== RECORDS FOR THE TASK ==
════════
-- ==== Sys2Proof/Machine/Flags.lean ====
section
/-!
DEFINITION. The sticky flags of a step and its status flags (R170, R171, R357): their bits, and how an event sets them
in the running step.
-/

namespace Sys2Proof.Machine

/-! ### Sticky flags (R170) -/

def flInvalid : Nat := 1
def flDivzero : Nat := 2
def flOverflow : Nat := 4
def flUnderflow : Nat := 8
def flInexact : Nat := 16
def flSaturated : Nat := 32
def flTiny : Nat := 64
def flWindow : Nat := 128

/-- The flag `f` when `c` holds. -/
def flagIf (c : Bool) (f : Nat) : Nat := if c then f else 0

/-- Sticky flags of a step (R170, R171): `f` the flags raised, by the op at `pos`; the flag record keeps the first op in
device order. -/
def raiseFlags (s : State) (f : Nat) (pos : PlanPos) : State :=
  s.onRun fun r =>
    let recs := (List.range 8).foldl (fun (t : Tbl FlagRec) i =>
      if bitNat f i then
        match tfind t i with
        | some o =>
          if earlier pos.beat pos.vmove pos.event o.beat o.vmove o.event then
            tput i { beat := pos.beat, vmove := pos.vmove, event := pos.event } t
          else t
        | none => tput i { beat := pos.beat, vmove := pos.vmove, event := pos.event } t
      else t) r.flagRecs
    { r with flags := r.flags ||| f, flagRecs := recs }

/-- Set a status flag of the running step (R357). -/
def setSflag (s : State) (i : Nat) : State := s.onRun fun r => { r with sflags := r.sflags ||| 2 ^ i }

end Sys2Proof.Machine
end

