/-- The stamp of every 256th plan beat while the trace is on (R65, R526). -/
def stampBeat (s : State) (v b : Nat) : State :=
  if b % 256 = 0 then
    traceAdd s { a := b % 2 ^ 48, vmove := v, event := 0, kind := traceStamp, b := s.chron.count } (s.pos v)
  else s

/-- The first part of a plan beat, done once: its stamps. -/
def openBeat (s : State) (v : Nat) : State :=
  let q := s.seqOf v
  if q.opened then s
  else
    let s := s.setSeq v { q with opened := true }
    let b := (s.mvOf (s.phys v)).beats
    stampBeat (if b = 0 then beginBeat s v else s) v b

/-! ### Address operands (R86, R90) -/

/-- index_l: the current iteration of nest level `l` (R90). -/
def Seq.index (q : Seq) (l : Nat) : Nat := (q.nest.reverse[l]?.map (·.k)).getD 0

/-- The value of address generator `g` (R90): base plus the sum of index × stride, wrapping. -/
def Seq.agVal (q : Seq) (g : Nat) : W32 :=
  let a := tget {} q.ag g
  (List.range 6).foldl (fun x l => x + BitVec.ofNat 32 (q.index l) * tget 0 a.stride l) a.base

/-- The 32-bit address of an address operand at issue (R86, R90). -/
def Seq.addr (q : Seq) : AddrOp → Nat
  | .lit a => a.toNat
  | .gen g => (q.agVal g.val).toNat

/-- The accumulator row of an accumulator-row operand (R182). -/
def Seq.accRow (q : Seq) : AccOp → Nat
  | .row r => r.toNat
  | .gen g => (q.agVal g.val).toNat

/-- The flow-buffer address of a flow-buffer operand (R82). -/
def Seq.flowAddr (q : Seq) : FlowOp → Nat
  | .lit a => a.toNat
  | .gen g => (q.agVal g.val).toNat

/-- An address offset by a signed number of rows, wrapping at 32 bits. -/
def rowAt (a : Nat) (k : Int) : Nat := ((a + 256 * k : Int) % (2 ^ 32 : Nat)).toNat

/-- VMOVE of a scratch address (R76). -/
def addrVm (a : Nat) : Nat := fieldNat a 28 23
/-- OFFSET of a scratch address, at the start of its row (R76, R78). -/
def addrRow (a : Nat) : Nat := fieldNat a 22 8 * 256
/-- Bank of a scratch address within its movement (R77). -/
def addrBank (a : Nat) : Nat := fieldNat a 9 8

/-! ### Accesses and extents (R83, R591) -/

/-- One row access of an op: scratch (0), accumulator (1) or flow buffer (2), its address, beat and direction, and whether
a flow-buffer row lies on the movement's own link die (R82). -/
structure Access where
  cls   : Nat := 0
  addr  : Nat
  beat  : Nat
  write : Bool
  own   : Bool := true
deriving DecidableEq, Repr

/-- Whether an access lies in a declared extent of its class (R82, R83, R90). -/
def inExtent (es : List Extent) (v : Nat) (a : Access) : Bool :=
  match a.cls with
  | 0 =>
    decide (a.addr < 2 ^ 29 ∧ fieldNat a.addr 22 0 ≤ 0x5FFFFF) &&
      es.any (fun e => e.cls == 0 && e.vm == addrVm a.addr && decide (e.first ≤ addrRow a.addr ∧ addrRow a.addr ≤ e.last))
  | 1 => es.any (fun e => e.cls == 1 && e.vm == v && decide (e.first ≤ a.addr ∧ a.addr ≤ e.last))
  | _ =>
    a.own && decide (a.addr < 2 ^ 24) &&
      es.any (fun e => e.cls == 2 && e.vm == fieldNat a.addr 23 23 && decide (e.first ≤ addrRow a.addr ∧ addrRow a.addr ≤ e.last))

/-- The first access outside the declared extents, in the op's row order (R591). Of an op with several address operands the
accesses stand in the order in which its exec lists them (DESIGN CHOICE, log 127). -/
def State.firstBad (s : State) (v : Nat) (as : List Access) : Option Access :=
  match s.run with
  | some r => as.find? (fun a => !inExtent r.plan.extents v a)
  | none => none

/-- Plan-fault codes of R108. -/
def pfCollision : Nat := 1
def pfScratch : Nat := 2
def pfAcc : Nat := 3
def pfFlow : Nat := 4
def pfQueue : Nat := 5
def pfFlowNotOwned : Nat := 6
def pfUndefined : Nat := 7
def pfLevelPeer : Nat := 8
def pfWaitUnreachable : Nat := 9
def pfWaitLimit : Nat := 10

/-- A breach found at an op's issue by its sequencer, at UNIT 0x013 (R108, R109, R111). -/
def planFault (s : State) (pos : PlanPos) (code detail operand : Nat) : State :=
  breach s { pos := pos, code := code, detail := detail, operand := operand, loc := cdLoc (s.phys pos.vmove) 0x013
             opAddr := (s.seqOf pos.vmove).opAddr, stamp := s.chron.count }

/-! ### Port claims (R79, R80, R112) -/

/-- Whether claim `d` is named before claim `c` in a collision (R112): the lower virtual movement, of one sequencer the op
issued first. -/
def Claim.lower (d c : Claim) : Bool :=
  decide (d.pos.vmove < c.pos.vmove) || (d.pos.vmove == c.pos.vmove && d.pos.before c.pos)

/-- Whether two claims meet on one port in one beat (R80). -/
def Claim.meets (c d : Claim) : Bool := d.beat == c.beat && d.bank == c.bank && d.write == c.write

/-- The breach of two claims on one port in one beat (R80, R112): the lower virtual movement is named first. OPERAND
is the row address of the claim named first (DEDUCED, log 31). -/
def collision (c d : Claim) (stamp : Nat) : Breach :=
  let (a, b) := if d.lower c then (d, c) else (c, d)
  { pos := { a.pos with beat := a.beat }, code := pfCollision, operand := a.addr
    other := b.pos.vmove + 256 * natOfBool b.write, loc := cdLoc (c.bank / 4) (c.bank % 4), opAddr := a.opAddr
    stamp := stamp }

/-- The claim of a scratch access. -/
def claimOf (s : State) (pos : PlanPos) (a : Access) : Claim :=
  { beat := a.beat, bank := 4 * s.phys (addrVm a.addr) + addrBank a.addr, write := a.write, pos := pos
    opAddr := (s.seqOf pos.vmove).opAddr, addr := a.addr }

/-- Enter every scratch claim of an op (R591: also of one that is in breach). -/
def claimAll (s : State) (pos : PlanPos) (as : List Access) : State :=
  s.onRun fun r => { r with claims := r.claims ++ (as.filter (fun a => a.cls == 0)).map (claimOf s pos) }

/-- The claim of a list that a claim meets, the one named first where several do. -/
def firstMet (c : Claim) (ds : List Claim) : Option Claim :=
  (ds.filter c.meets).foldl (fun m d => match m with
    | some x => if d.lower x then some d else some x
    | none => some d) none

/-- The collisions that claims make with others and with those before them: a second claim on a port is one each (R80). -/
def collisionsOf (stamp : Nat) : List Claim → List Claim → List Breach
  | _, [] => []
  | ds, c :: cs =>
    (match firstMet c ds with | some d => [collision c d stamp] | none => []) ++ collisionsOf stamp (ds ++ [c]) cs

/-- A movement that has issued beat `b` finds the collisions of its claims at `b` with those of the movements that have
issued it too, and requests the stop (R80, R109). -/
def detectCollisions (s : State) (v b : Nat) : State :=
  match s.run with
  | some r =>
    let at_ := r.claims.filter (fun c => c.beat == b)
    let others := at_.filter fun c => c.pos.vmove != v && decide (b < (s.mvOf (s.phys c.pos.vmove)).beats)
    let found := collisionsOf s.chron.count others (at_.filter (fun c => c.pos.vmove == v))
    if found.isEmpty then s
    else requestStop (s.onRun fun r => { r with breaches := r.breaches ++ found }) 0 true (s.floor1 + 15)
  | none => s

/-- The collisions at beats past the step's last plan beat, which no movement issues any more: found once every movement has
passed it, as at their own beats (R74, R80, R109; DEDUCED, log 126). -/
def lateCollisions (s : State) : State :=
  match s.run with
  | some r =>
    match collisionsOf s.chron.count [] r.claims with
    | [] => s
    | c :: cs =>
      let first := cs.foldl (fun m d => min m d.pos.beat) c.pos.beat
      requestStop (s.onRun fun r => { r with breaches := r.breaches ++ c :: cs, claims := [] }) 0 true (first + 16)
  | none => s

/-! ### The scratch in time (R43, R78) -/

/-- Overlay the bytes of one write on a row. -/
def overlay (row : Bytes) (bs : List (Nat × Byte)) : Bytes := bs.foldl (fun r b => r.set b.1 b.2) row

/-- The row at byte offset `off` of physical movement `n`, as a read issued at beat `t` sees it: every write whose claim
beat is at most `t − 24` (R43). -/
def State.rowSeen (s : State) (n off t : Nat) : Bytes :=
  let m := s.mvOf n
  (m.writes.filter (fun w => w.off == off && decide (w.beat + 24 ≤ t))).foldl (fun r w => overlay r w.bytes)
    (memGet m.fill m.scratch off 256)

/-- The row at a scratch address, read at beat `t`. -/
def State.readRow (s : State) (a t : Nat) : Bytes := s.rowSeen (s.phys (addrVm a)) (addrRow a) t

/-- Insert a write in order of claim beat, after those of the same beat. -/
def putWrite (w : SWrite) : List SWrite → List SWrite
  | [] => [w]
  | x :: xs => if w.beat < x.beat then w :: x :: xs else x :: putWrite w xs
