-- ==== Sys2Proof/Machine/Matrix.lean ====
section
/-!
DEFINITION. The matrix arrays (06_matrix_arrays.md): the ops TILE_LOAD, TILE_SCALES, ASCALE_SET, STREAM, DRAIN,
DRAIN_WIDE, ACC_LOAD, SEED_SET, and the accumulator store's background scrub.
-/

namespace Sys2Proof.Machine

/-! ### The accumulator store (R186, R189) -/

/-- What an unlisted accumulator reads as (R110, R180). -/
def Matrix.fillAcc (m : Matrix) (k : Nat) : W128 := match m.fill with | none => 0 | some n => Config.freeAcc n k

/-- A stored accumulator, by 256 × row + column. -/
def Matrix.base (m : Matrix) (k : Nat) : W128 := tget (m.fillAcc k) m.acc k

/-- Write a stored accumulator. -/
def Matrix.putAcc (m : Matrix) (k : Nat) (w : W128) : Matrix := { m with acc := tset (m.fillAcc k) m.acc k w }

/-- A row of 256 accumulators. -/
def Matrix.row (m : Matrix) (row : Nat) : List W128 := (List.range 256).map (fun c => m.base (256 * row + c))

/-- Order of effects on one accumulator: by beat, then ACC_LOAD, STREAM (R189). -/
def effLater (a b : AccEff) : Bool := decide (a.beat < b.beat) || (a.beat == b.beat && decide (a.kind < b.kind))

/-- Insert an effect in the order of R189, after its equals. -/
def putEff (e : AccEff) : List AccEff → List AccEff
  | [] => [e]
  | x :: xs => if effLater e x then e :: x :: xs else x :: putEff e xs

/-- Add effects to an array. -/
def addEffs (m : Matrix) (es : List AccEff) : Matrix := { m with effs := es.foldl (fun l e => putEff e l) m.effs }

/-- Whether a W128 code is a positive, or a negative, marker (R156). -/
def posMarker (w : W128) : Bool := w == wPosInf || w == wPosSat
def negMarker (w : W128) : Bool := w == wNegInf || w == wNegSat

/-- Whether terms whose starts with INVALID are `inv` set it from an accumulator (R158): a NaN sets none. -/
def invalidFrom (inv : Nat) (w : W128) : Bool :=
  if w = wNaN then false else if posMarker w then bitNat inv 1 else if negMarker w then bitNat inv 2 else bitNat inv 0

/-- The 64-bit words of columns `c` to `c + n − 1` of an accumulator row (R192). -/
def accWords (row c n : Nat) : List Nat := (List.range (2 * n)).map (fun i => 512 * row + 2 * c + i)

/-- Write columns of an accumulator row: its words are sound from then on (R192). -/
def Matrix.putRow (m : Matrix) (row c : Nat) (vals : List W128) : Matrix :=
  let ws := accWords row c vals.length
  { (indexed vals).foldl (fun m e => m.putAcc (256 * row + c + e.1) e.2) m with
    bad := m.bad.filter (fun w => !ws.contains w), weak := m.weak.filter (fun e => !ws.contains e.1) }

/-! ### Storage protection (R192, R193) -/

/-- Location of a failing word of the accumulator store: 128 macros of 32 KiB, eight rows each; a corrected error at its bit,
an uncorrectable one at its macro, the least that holds every bit it may lie in (R22, R193; DEDUCED, log 128). -/
def accLoc (n w : Nat) : Option Nat → W64
  | some bit => loc 1 0 0 0 n 0x012 (w / 4096) (w % 4096 * 512 + bit)
  | none => loc 2 0 0 0 n 0x012 (w / 4096) 0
════════
Given the records above, return exactly the lines starting at the line containing "let recs := (List.range" and ending at the line containing "let b := (s.mvOf (s.phys v)).beats", including both.

== TASK ANSWER ==
    let recs := (List.range 8).foldl (fun (t : Tbl FlagRec) i =>
      if bitNat f i then
        match tfind t i with
        | some o =>
          if earlier pos.beat pos.vmove pos.event o.beat o.vmove o.event then
            tput i { beat := pos.beat, vmove := pos.vmove, event := pos.event } t
          else t
        | none => tput i { beat := pos.beat, vmove := pos.vmove, event := pos.event } t
      else t) r.flagRecs
    { r with flags := r.flags ||| f, flagRecs := recs }

/-- Set a status flag of the running step (R357). -/
def setSflag (s : State) (i : Nat) : State := s.onRun fun r => { r with sflags := r.sflags ||| 2 ^ i }

end Sys2Proof.Machine
end

/-- The stamp of every 256th plan beat while the trace is on (R65, R526). -/
def stampBeat (s : State) (v b : Nat) : State :=
  if b % 256 = 0 then
    traceAdd s { a := b % 2 ^ 48, vmove := v, event := 0, kind := traceStamp, b := s.chron.count } (s.pos v)
  else s

/-- The first part of a plan beat, done once: its stamps. -/
def openBeat (s : State) (v : Nat) : State :=
  let q := s.seqOf v
  if q.opened then s
  else
    let s := s.setSeq v { q with opened := true }
    let b := (s.mvOf (s.phys v)).beats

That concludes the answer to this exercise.